Scared Season 6 GIF by Curb Your Enthusiasm


ROUND ONE - BRISBANE
Both teams come out sluggishly in a sloppy first half. Commentators remark that this isn't one for the time capsule as both teams struggle to get going. We cop a couple of injuries. We have a strong third quarter getting to 4 goals up late in the term. From that point Brisbane switch on and kick the next 6 goals to 1. We lose comfortably despite having more possessions, inside 50s, clearances and a greater disposal efficiency. Lycett towelled up in the ruck 52-26 by the big O and Darcy Fort.
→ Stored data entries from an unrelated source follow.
-- ==== Sys2Proof/Laws/Memory.lean ====
section
/-! SUPPORT. The laws of the bytes stored by address: a read after a write, and the canonical form. -/

namespace Sys2Proof.Machine

open Sys2Proof

/-- A read after a write of the same address gives the byte written. -/
@[simp] theorem memRead_memWrite_same (m : Memory) (a : Nat) (v : Byte) : memRead (memWrite m a v) a = some v := by
  induction m with
  | nil => simp [memWrite, memRead]
  | cons c m ih =>
    obtain ⟨b, w⟩ := c
    simp only [memWrite]
    split
    · simp [memRead]
    · split
      · simp [memRead]
      · have hb : b ≠ a := fun h => by omega
        simp [memRead, hb, ih]

/-- A write leaves every other address as it was. -/
theorem memRead_memWrite_other (m : Memory) {a n : Nat} (v : Byte) (h : n ≠ a) :
    memRead (memWrite m a v) n = memRead m n := by
  induction m with
  | nil => simp [memWrite, memRead, h.symm]
  | cons c m ih =>
    obtain ⟨b, w⟩ := c
    simp only [memWrite]
    split
    · simp [memRead, h.symm]
    · split
      · rename_i hb
        simp [memRead, h.symm, ← hb]
      · simp only [memRead, ih]

/-- The canonical form, read at the head: every later address is above the first one. -/
theorem Memory.wf_cons (c : Host.Cell) (m : Memory) :
    Memory.wf (c :: m) = true ↔ (∀ d, m.head? = some d → c.1 < d.1) ∧ Memory.wf m = true := by
  cases m with
  | nil => simp [Memory.wf]
  | cons d m => simp [Memory.wf]

/-- The first address after a write is the address written or the first one before it. -/
theorem memWrite_head (m : Memory) (a : Nat) (v : Byte) (d : Host.Cell) (h : (memWrite m a v).head? = some d) :
    d.1 = a ∨ m.head? = some d := by
  cases m with
  | nil =>
    simp only [memWrite, List.head?_cons, Option.some.injEq] at h
    exact .inl (h ▸ rfl)
  | cons c m =>
    obtain ⟨b, w⟩ := c
    simp only [memWrite] at h
    split at h
    · simp only [List.head?_cons, Option.some.injEq] at h
      exact .inl (h ▸ rfl)
    · split at h
      · simp only [List.head?_cons, Option.some.injEq] at h
        exact .inl (h ▸ rfl)
      · exact .inr h

/-- A write keeps the canonical form. -/
theorem memWrite_wf (m : Memory) (a : Nat) (v : Byte) (h : m.wf = true) : (memWrite m a v).wf = true := by
  induction m with
  | nil => rfl
  | cons c m ih =>
    obtain ⟨b, w⟩ := c
    obtain ⟨hh, hw⟩ := (Memory.wf_cons _ _).1 h
    simp only [memWrite]
    split
    · rename_i hlt
      exact (Memory.wf_cons _ _).2 ⟨fun d hd => by simp only [List.head?_cons, Option.some.injEq] at hd; exact hd ▸ hlt, h⟩
    · split
      · rename_i heq
        exact (Memory.wf_cons _ _).2 ⟨fun d hd => heq ▸ hh d hd, hw⟩
      · refine (Memory.wf_cons _ _).2 ⟨fun d hd => ?_, ih hw⟩
        obtain h' | h' := memWrite_head m a v d hd
        · show b < d.1
          omega
        · exact hh d h'

end Sys2Proof.Machine
end

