-- ==== Sys2Proof/Tests/Slice0.lean ====
section
/-! SUPPORT. Tests: the WellFormed smoke test, decoding from words written out from the spec, single steps held against
the vectors of spec/95_test_vectors.md, and a witness for the hypotheses of every obligation that has some. -/

namespace Sys2Proof.Tests

open Sys2Proof Sys2Proof.Machine

/-! ### Small states -/

/-- The chip after a hard reset and its wake-up, with the two drawn registers at a value. -/
def awake : State := { State.reset with pdBusy := false, collPos := 0, tCounter := 0 }

/-- START of spec/95: the registers of table V-RESET-6 after `reset()`. -/
def start : State :=
  { awake with
    tMode := 0x80, tPrescaler := 0x0A9, tReload := 0x03E8, txASK := 0x40, mode := 0x3D, txControl := 0x83 }

/-- Transceive waiting to send `bs`, with a request made. -/
def sending (bs : List Byte) : State :=
  { start with cmd := .transceive, modem := .waitStart, txReq := true, rcvOff := false, fifo := bs }

/-- Transceive with the reply `r` pending. -/
def receiving (r : Reply) : State :=
  { start with cmd := .transceive, modem := .waitData, rcvOff := false, pendingResp := some r }

/-- A reply of error-free symbols. -/
def reply (y : Sys2Proof.Sym) (ys : List Sys2Proof.Sym) : Reply := ⟨y, ys, false, false⟩

/-- The next state's `f`, if the outcome is a next state. -/
def after {α : Type} (o : Host.Outcome State Fault Refusal) (f : State → α) : Option α :=
  match o with
  | .next t => some (f t)
  | .fault _ => none
  | .refused _ => none

/-- Decoding as an Option, which can be compared. -/
def decoded (w : HostWord) : Option Instr :=
  match decode w with
  | .ok i => some i
  | .error _ => none

/-! ### WellFormed: one ill-formed term for each check -/

theorem test_wellFormed_refuses_rd_of_fifo : (Instr.rd 0x09).wellFormed = false := by decide
theorem test_wellFormed_refuses_wr_of_command : (Instr.wr 0x01 0x00).wellFormed = false := by decide
theorem test_wellFormed_refuses_wr_of_comIrq : (Instr.wr 0x04 0x00).wellFormed = false := by decide
theorem test_wellFormed_refuses_wr_of_divIrq : (Instr.wr 0x05 0x80).wellFormed = false := by decide
theorem test_wellFormed_refuses_wr_of_fifoData : (Instr.wr 0x09 0x12).wellFormed = false := by decide
theorem test_wellFormed_refuses_wr_with_flush : (Instr.wr 0x0A 0x80).wellFormed = false := by decide
theorem test_wellFormed_refuses_wr_with_timer_stop : (Instr.wr 0x0C 0x80).wellFormed = false := by decide
theorem test_wellFormed_refuses_wr_with_timer_start : (Instr.wr 0x0C 0x40).wellFormed = false := by decide
theorem test_wellFormed_refuses_wr_with_startSend : (Instr.wr 0x0D 0x87).wellFormed = false := by decide
theorem test_wellFormed_takes_the_plain_forms :
    (Instr.wr 0x0A 0x7F).wellFormed = true ∧ (Instr.wr 0x0C 0x3F).wellFormed = true ∧
      (Instr.wr 0x0D 0x7F).wellFormed = true ∧ (Instr.rd 0x3F).wellFormed = true := by decide

/-! ### Decoding: the words of spec/95 section 2.5, and one written out for every constructor -/

theorem test_decode_bus_rows :
    decoded (.bus 0b0_00001101_00000000) = some (.rd 0x0D) ∧
    decoded (.bus 0b1_00001101_00000111) = some (.wr 0x0D 0x07) ∧
    decoded (.bus 0b0_11000000_00000000) = some (.badAddr false 0x40 0x00) ∧
    decoded (.bus 0b1_01000000_00000000) = some (.badAddr6 true 0x00 0x00) ∧
    decoded (.bus 0b1_00001001_01010010) = some (.fifoPush 0x52) ∧
    decoded (.bus 0b0_00001001_00000000) = some .fifoPop := by decide

theorem test_decode_commands :
    decoded (.bus 0b1_00000001_00000000) = some (.idle false) ∧
    decoded (.bus 0b1_00000001_00000001) = some (.mem false) ∧
    decoded (.bus 0b1_00000001_00000010) = some (.genRandId false) ∧
    decoded (.bus 0b1_00000001_00000011) = some (.calcCrc false) ∧
    decoded (.bus 0b1_00000001_00000100) = some (.transmit false) ∧
    decoded (.bus 0b1_00000001_00000111) = some (.noCmdChange false) ∧
    decoded (.bus 0b1_00000001_00001000) = some (.receive false) ∧
    decoded (.bus 0b1_00000001_00101100) = some (.transceive true) ∧
    decoded (.bus 0b1_00000001_00001110) = some (.mfAuthent false) ∧
    decoded (.bus 0b1_00000001_00001111) = some (.softReset false) ∧
    decoded (.bus 0b1_00000001_00010011) = some (.powerDown false 3) := by decide

theorem test_decode_reserved_commands :
    decoded (.bus 0b1_00000001_00000101) = some (.reserved5 false) ∧
    decoded (.bus 0b1_00000001_00100110) = some (.reserved6 true) ∧
    decoded (.bus 0b1_00000001_00001001) = some (.reserved9 false) ∧
    decoded (.bus 0b1_00000001_00001010) = some (.reservedA false) ∧
    decoded (.bus 0b1_00000001_00001011) = some (.reservedB false) ∧
    decoded (.bus 0b1_00000001_00001101) = some (.reservedD false) := by decide

/-- Bits 7:6 of a command byte are ignored (rule R144). -/
theorem test_decode_ignores_the_top_bits_of_a_command :
    decoded (.bus 0b1_00000001_11001100) = some (.transceive false) := by decide

theorem test_decode_flag_and_strobe_rows :
    decoded (.bus 0b1_00000100_10000001) = some (.irqSet 0x01) ∧
    decoded (.bus 0b1_00000100_01111111) = some (.irqClear 0x7F) ∧
    decoded (.bus 0b1_00000101_10010100) = some (.divIrqSet 0x14) ∧
    decoded (.bus 0b1_00000101_00000100) = some (.divIrqClear 0x04) ∧
    decoded (.bus 0b1_00001010_10000000) = some (.flushBuffer 0x00) ∧
    decoded (.bus 0b1_00001100_11000000) = some (.tStopNow 0x40) ∧
    decoded (.bus 0b1_00001100_01000000) = some (.tStartNow 0x00) ∧
    decoded (.bus 0b1_00001101_11010111) = some (.startSend 5 7) := by decide

theorem test_decode_pin_rows :
    decoded (.pin 0b00) = some .assertReset ∧ decoded (.pin 0b01) = some .releaseReset ∧
      decoded (.pin 0b10) = some .irqPin ∧ decoded (.pin 0b11) = none := by decide

/-- The host's entry to the decoder, and bytes that are no word. -/
theorem test_decodeTableWord :
    decodeTableWord 24 0x10D87 = some (.startSend 0 7) ∧ decodeTableWord 8 1 = some .releaseReset ∧
      decodeTableWord 8 3 = none ∧ (match decodeBytes [0, 0] with | .error .badLength => true | _ => false) = true := by
  decide
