/-! ## Comparison (R635) -/

/-- The four bits FL, FG, FE, FU of a comparison. -/
def fpCompare (a b : DWord) : BitVec 4 :=
  if fpIsNan a || fpIsNan b then 0b0001
  else if fpIsZero a && fpIsZero b then 0b0010
  else
    -- the patterns of one sign are ordered as integers
    let key (x : DWord) : Int := if fpSign x then -((field x 1 63).toNat : Int) else ((field x 1 63).toNat : Int)
    if key a < key b then 0b1000 else if key b < key a then 0b0100 else 0b0010

/-! ## Formats of loads and stores (R747, R752) -/

/-- `DOUBLE(W)` (R747). -/
def toDouble (w : Word) : DWord :=
  let e := (field w 1 8).toNat
  let f := (field w 9 23).toNat
  if e = 0 && f != 0 then fpPack (bitAt w 0) f (-149)
  else
    let x : BitVec 3 := if e = 0 then 0 else if e = 255 then 0b111 else if bitAt w 1 then 0b000 else 0b111
    field w 0 2 ++ x ++ field w 2 30 ++ (0 : BitVec 29)

/-- `SINGLE(S)` (R752). -/
def toSingle (x : DWord) : Word :=
  let e := fpExp x
  if e > 896 || (field x 1 63 == 0) then field x 0 2 ++ field x 5 30
  else if e ≥ 874 then
    ofBit (bitAt x 0) ++ (0 : BitVec 8) ++ BitVec.ofNat 23 (fpMant x >>> (29 + (897 - e)))
  else ofBit (bitAt x 0) ++ (0 : BitVec 31)

end Sys2Proof.Machine
end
Ken seems pleased. Brisbane are big and scary and they always beat us. We got kinda close, so that's good enough. "We'll win more than we lose if we play like that". No mention of the 5 goals to 1 Brisbane kicked in the last. No acknowledgement that Brisbane actually played like trash for basically 3 quarters of the game and 30 minutes of effort was all it took.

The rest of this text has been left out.